Here’s another one I stumbled on today...Squier tele with AC/DC autographs for $1500 or so...or should I say the pick guard is autographed.

I have an AC/DC sign guitar | General Electronics | Calgary | Kijiji


----------



## mawmow (Nov 14, 2017)

To me an autograph decreases the value of the guitar unless it is the original guitar of the artist autographed by the artist.


----------



## ampaholic (Sep 19, 2006)

Budda said:


> Did you clear coat over the signatures?


I did, and it's a bit of patchwork since I'd maybe get 2 or 3 signatures each year and didn't want to put a coat over the entire guitar so I'd just tape off that section and give it a shot. Otherwise, since I play the guitar, I'd likely wipe the signature off. Those permanent markers aren't permanent when a bit of sweat hits them!


----------



## zontar (Oct 25, 2007)

mawmow said:


> To me an autograph decreases the value of the guitar unless it is the original guitar of the artist autographed by the artist.

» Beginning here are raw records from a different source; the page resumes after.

-- ==== Sys2Proof/Tests/Slice0.lean ====
section
/-! SUPPORT. The model's own tests. Expected results are the spec's (95_test_vectors.md, cited by the ids DV, NV, SV, AV, RV,
W) or written out from its encoding tables. The `witness_` theorems show, for each obligation with hypotheses, concrete data
that meet them together, clause by clause. -/
namespace Sys2Proof.Tests
open Sys2Proof.Machine

/-! Helpers. -/

/-- The node of CFG-A in protocol state `q`, with `inVec = [A5, 01]` and `outVec = [12, 03]`. -/
def nodeA (q : NodeState) : Node where
  addr := 0
  typeId := 0x4D#8
  inBytes := 2
  outBytes := 2
  routine := .append
  state := q
  index := 0
  numSets := 0
  delay := 0
  delayStart := 0
  sub := []
  inVec := [(0, 0xA5#8), (1, 0x01#8)]
  outVec := [(0, 0x12#8), (1, 0x03#8)]

/-- CFG-A after construction, with decoder `d` and node 0 as given. -/
def bus (d : Dec) (n : Node) : State :=
  { State.reset with dec := d, nodes := [n], reg := (Vector.replicate 128 none).set 0 (some 0) }

/-- The bus with node 0 addressed by the frame in progress. -/
def called (n : Node) : State := bus ⟨.waitData, 5, some 0⟩ n

/-- The next state, if there is one. -/
def nextOf : Result → Option State
  | .next s => some s
  | .fault _ => none
  | .refused _ => none

/-- Decoder and trace after a step that consumes byte `b`. -/
def afterByte (b : Byte) (d : Dec) (n : Node) : Option (Dec × List Event) :=
  (nextOf (step { bus d n with inbox := [.byte b 0] })).map fun t => (t.dec, t.trace)

/-- Nodes and trace after a step that calls `c` with node 0 addressed. -/
def afterCall (c : Call) (n : Node) : Option (List Node × List Event) :=
  (nextOf (step { called n with inbox := [.call c] })).map fun t => (t.nodes, t.trace)

/-- Nodes and returned values after a step that calls `c`. -/
def afterAccess (c : Call) (n : Node) : Option (List Node × List Return) :=
  (nextOf (step { called n with inbox := [.call c] })).map fun t => (t.nodes, t.returns)

/-- The descriptor of CFG-A with address `a`. -/
def descA (a : Nat) : NodeDesc where
  addr := a
  typeId := 0x4D#8
  inBits := 16
  outBits := 16
  routine := .append
  subInit := []
  inInit := [0x00#8, 0x00#8]
  outInit := [0x00#8, 0x00#8]

/-! WellFormed refuses one ill-formed term for each check. -/

theorem test_illformed_sync1Err : ¬ WellFormed (.sync1Err 0xFF#8 0) := by decide
theorem test_illformed_sync2Err : ¬ WellFormed (.sync2Err 0xFF#8 0) := by decide
theorem test_illformed_stxErr : ¬ WellFormed (.stxErr 0x02#8 0) := by decide
theorem test_illformed_addrErr : ¬ WellFormed (.addrErr 0x41#8 0) ∧ ¬ WellFormed (.addrErr 0xC0#8 0) := by decide
theorem test_illformed_typeErr : ¬ WellFormed (.typeErr 0x49#8 0) ∧ ¬ WellFormed (.typeErr 0x54#8 0) := by decide
theorem test_illformed_dataCtrlErr : ¬ WellFormed (.dataCtrlErr 0x10#8 0) := by decide
theorem test_illformed_dataByte : ¬ WellFormed (.dataByte 0x03#8 0) := by decide
theorem test_illformed_rawCtrl : ¬ WellFormed (.rawCtrl 0x41#8 0) := by decide
theorem test_illformed_rawErr : ¬ WellFormed (.rawErr 0x03#8 0) := by decide
theorem test_illformed_construct_address : ¬ WellFormed (.construct (descA 128)) := by decide
theorem test_illformed_construct_length :
    ¬ WellFormed (.construct { descA 0 with inInit := [0x00#8] }) ∧
    ¬ WellFormed (.construct { descA 0 with outInit := [] }) := by decide

/-! Every constructor's decoding, the bytes written out from 30_encoding.md section 5. -/

theorem test_decode_waitSync1 :
    decode .waitSync1 (.byte 0b11111111#8 7) = .ok (.sync1 7) ∧
    decode .waitSync1 (.byte 0b00000010#8 7) = .ok (.sync1Err 0x02#8 7) := by decide
theorem test_decode_waitSync2 :
    decode .waitSync2 (.byte 0b11111111#8 7) = .ok (.sync2 7) ∧
    decode .waitSync2 (.byte 0b11111110#8 7) = .ok (.sync2Err 0xFE#8 7) := by decide
theorem test_decode_waitStx :
    decode .waitStx (.byte 0b00000010#8 7) = .ok (.stx 7) ∧
    decode .waitStx (.byte 0b11111111#8 7) = .ok (.stxErr 0xFF#8 7) := by decide
theorem test_decode_waitAddr :
    decode .waitAddr (.byte 0b01000001#8 7) = .ok (.addr 0 7) ∧
    decode .waitAddr (.byte 0b11000000#8 7) = .ok (.addr 127 7) ∧
    decode .waitAddr (.byte 0b01000000#8 7) = .ok (.addrErr 0x40#8 7) ∧
    decode .waitAddr (.byte 0b11000001#8 7) = .ok (.addrErr 0xC1#8 7) := by decide
theorem test_decode_waitType :
    decode .waitType (.byte 0b01001001#8 7) = .ok (.typeInit 7) ∧
    decode .waitType (.byte 0b01010000#8 7) = .ok (.typePoll 7) ∧
    decode .waitType (.byte 0b01010100#8 7) = .ok (.typeTransmit 7) ∧
    decode .waitType (.byte 0b01010010#8 7) = .ok (.typeErr 0x52#8 7) := by decide
theorem test_decode_waitData :
    decode .waitData (.byte 0b00010000#8 7) = .ok (.dataEsc 7) ∧
    decode .waitData (.byte 0b00000011#8 7) = .ok (.dataEtx 7) ∧
    decode .waitData (.byte 0b11111111#8 7) = .ok (.dataCtrlErr 0xFF#8 7) ∧
    decode .waitData (.byte 0b00000010#8 7) = .ok (.dataCtrlErr 0x02#8 7) ∧
    decode .waitData (.byte 0b01001001#8 7) = .ok (.dataByte 0x49#8 7) := by decide
theorem test_decode_waitRawData :
    decode .waitRawData (.byte 0b00010000#8 7) = .ok (.rawCtrl 0x10#8 7) ∧
    decode .waitRawData (.byte 0b00000011#8 7) = .ok (.rawCtrl 0x03#8 7) ∧
    decode .waitRawData (.byte 0b11111111#8 7) = .ok (.rawCtrl 0xFF#8 7) ∧
    decode .waitRawData (.byte 0b00000010#8 7) = .ok (.rawCtrl 0x02#8 7) ∧
    decode .waitRawData (.byte 0b01000001#8 7) = .ok (.rawErr 0x41#8 7) := by decide
theorem test_decode_entry_calls :
    decode .waitSync1 (.call (.consume 0x41#8 7)) = .ok (.consume 0x41#8 7) ∧
    decode .waitSync1 (.call .init) = .ok .init ∧
    decode .waitSync1 (.call .poll) = .ok .poll ∧
    decode .waitSync1 (.call .transmit) = .ok .transmit ∧
    decode .waitSync1 (.call (.feed 0x03#8)) = .ok (.feed 0x03#8) ∧
    decode .waitSync1 (.call (.endOfFrame 7)) = .ok (.endOfFrame 7) ∧
    decode .waitSync1 (.call (.step 2 7)) = .ok (.step 2 7) := by decide
theorem test_decode_access_calls :
    decode .waitType (.call (.inRead 1 2)) = .ok (.inRead 1 2) ∧
    decode .waitType (.call (.inWrite 1 2 0x5A#8)) = .ok (.inWrite 1 2 0x5A#8) ∧
    decode .waitType (.call (.outRead 1 2)) = .ok (.outRead 1 2) ∧
    decode .waitType (.call (.outWrite 1 2 0x5A#8)) = .ok (.outWrite 1 2 0x5A#8) ∧
    decode .waitType (.call (.appWriteIn 1 2 0x5A#8)) = .ok (.appWriteIn 1 2 0x5A#8) ∧
    decode .waitType (.call (.appReadOut 1 2)) = .ok (.appReadOut 1 2) := by decide
theorem test_decode_registry_calls :
    decode .waitData (.call (.construct (descA 127))) = .ok (.construct (descA 127)) ∧
    decode .waitData (.call (.register 1)) = .ok (.register 1) ∧
    decode .waitData (.call (.lookup 5)) = .ok (.lookup 5) := by decide
theorem test_decode_rejects_by_name :
    decode .waitSync1 (.call (.construct (descA 128))) = .error (.addressOutOfRange 128) ∧
    decode .waitSync1 (.call (.construct { descA 0 with inInit := [] })) = .error .initLengthMismatch ∧
    decode .waitSync1 (.reenter .poll) = .error .reentrantCall ∧
    decode .waitSync1 .attachDecoder = .error .secondDecoder := by decide

/-- W5: the stuffing of `FF 02 03 10 41`. -/
theorem test_stuffing :
    stuffAll [0xFF#8, 0x02#8, 0x03#8, 0x10#8, 0x41#8] =
      [0x10#8, 0xFF#8, 0x10#8, 0x02#8, 0x10#8, 0x03#8, 0x10#8, 0x10#8, 0x41#8] := by decide
/-- W7: `FRAME(0, 0x54, [03, 10])`. -/
theorem test_frame :
    frame 0 0x54#8 [0x03#8, 0x10#8] =
      [0xFF#8, 0xFF#8, 0x02#8, 0x41#8, 0x54#8, 0x10#8, 0x03#8, 0x10#8, 0x10#8, 0x03#8] := by decide
/-- AV11, AV12: bytes of 9 and of 0 bits. -/
theorem test_byteCount : byteCount 9 = 2 ∧ byteCount 8 = 1 ∧ byteCount 0 = 0 := by decide

/-! The numbering of states and errors (R31, R37, R221). -/

theorem test_codes :
    decCode .waitSync1 = 0 ∧ decCode .waitRawData = 6 ∧ nodeCode .waitInit = 0 ∧ nodeCode .doTransmit = 11 ∧
    errorCode .wrongChar = 0 ∧ errorCode .initError = 5 := by decide

/-! Table words from reset (log 4). -/

theorem test_table_words :
    decodeTableWord 8 0xFF = some (.sync1 0) ∧ decodeTableWord 8 0x02 = some (.stx 0) ∧
    decodeTableWord 8 0x49 = some (.typeInit 0) ∧ decodeTableWord 8 0x50 = some (.typePoll 0) ∧
    decodeTableWord 8 0x54 = some (.typeTransmit 0) ∧ decodeTableWord 8 0x10 = some (.dataEsc 0) ∧
    decodeTableWord 8 0x03 = some (.dataEtx 0) ∧ decodeTableWord 8 0x41 = some (.addr 0 0) ∧
    decodeTableWord 8 0x00 = some (.sync1Err 0x00#8 0) ∧ decodeTableWord 16 0xFF = none := by decide
theorem test_table_word_runs :
    (nextOf (step (State.reset.withFetchWord 8 0xFF))).map State.dec = some ⟨.waitSync2, 1, none⟩ := by decide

And you have some sort of documentation to support that--including pictures


----------



## laristotle (Aug 29, 2019)

Bon Jovi signed Squier. $5,000


----------



## guitarman2 (Aug 25, 2006)

mawmow said:


> To me an autograph decreases the value of the guitar unless it is the original guitar of the artist autographed by the artist.


I feel the same way. I wouldn't let anyone sign my expensive guitars. If I ran in to a musician I was a fan of I'd let him sign a squier strat I have sitting here. Not gonna hurt the value of that.


----------



## Grab n Go (May 1, 2013)

laristotle said:


> Bon Jovi signed Squier. $5,000


$5000? Someone's living on a prayer.


----------



## Sneaky (Feb 14, 2006)

mawmow said:


> To me an autograph decreases the value of the guitar unless it is the original guitar of the artist autographed by the artist.


I know a guy who was selling a Les Paul with Les Paul’s autograph. Couldn’t sell it after weeks of trying. He removed the signature and it sold right away.


----------



## Diablo (Dec 20, 2007)

Sneaky said:


> I know a guy who was selling a Les Paul with Les Paul’s autograph. Couldn’t sell it after weeks of trying. He removed the signature and it sold right away.


thats weird to me. I would see it as added value...not much, but certainly not a detriment. i guess the downside might be, that you may be less inclined to take the guitar out and play it, with an autograph on it.
in general, if the artist signs their sig model, i think thats a bonus. 
some random artists signing some random guitar, no value...its worth whatever the Squier etc is worth, and whatever the artists autograph on paper on ebay is worth-if im a fan.
there has to be a connection or association between the guitar and the signer, for me.


----------



## vadsy (Dec 2, 2010)

Sneaky said:


> I know a guy who was selling a Les Paul with Les Paul’s autograph. Couldn’t sell it after weeks of trying. He removed the signature and it sold right away.


was it one of the 2015 messes?


----------



## jbealsmusic (Feb 12, 2014)

Grab n Go said:


> What do you think?
> 
> Although I respect the instrument, the sentiment and the people that signed it, it doesn't increase the dollar value of the instrument in my eyes.


It depends on the buyer of course. Some people may be willing to pay extra if it includes a signature of someone they like. Certainly there are situations where the right guitar signed by the right person could be worth an awful lot. But, that would not be something that interests me.

To me, a signature is just damage to the finish. I would never intentionally pay more for a signed guitar, no matter who signed it or what the history of the guitar is... I'm not a collector, I'm a player. If it sounds good and feels good, it's good to me. I'm boring like that.


----------



## Sneaky (Feb 14, 2006)

vadsy said:


> was it one of the 2015 messes?


No, it was a long time ago. I think it was a Standard from the 90’s. I guess old Lester signed a lot of guitars in his lifetime, so it really wasn’t all that special to have his autograph.


----------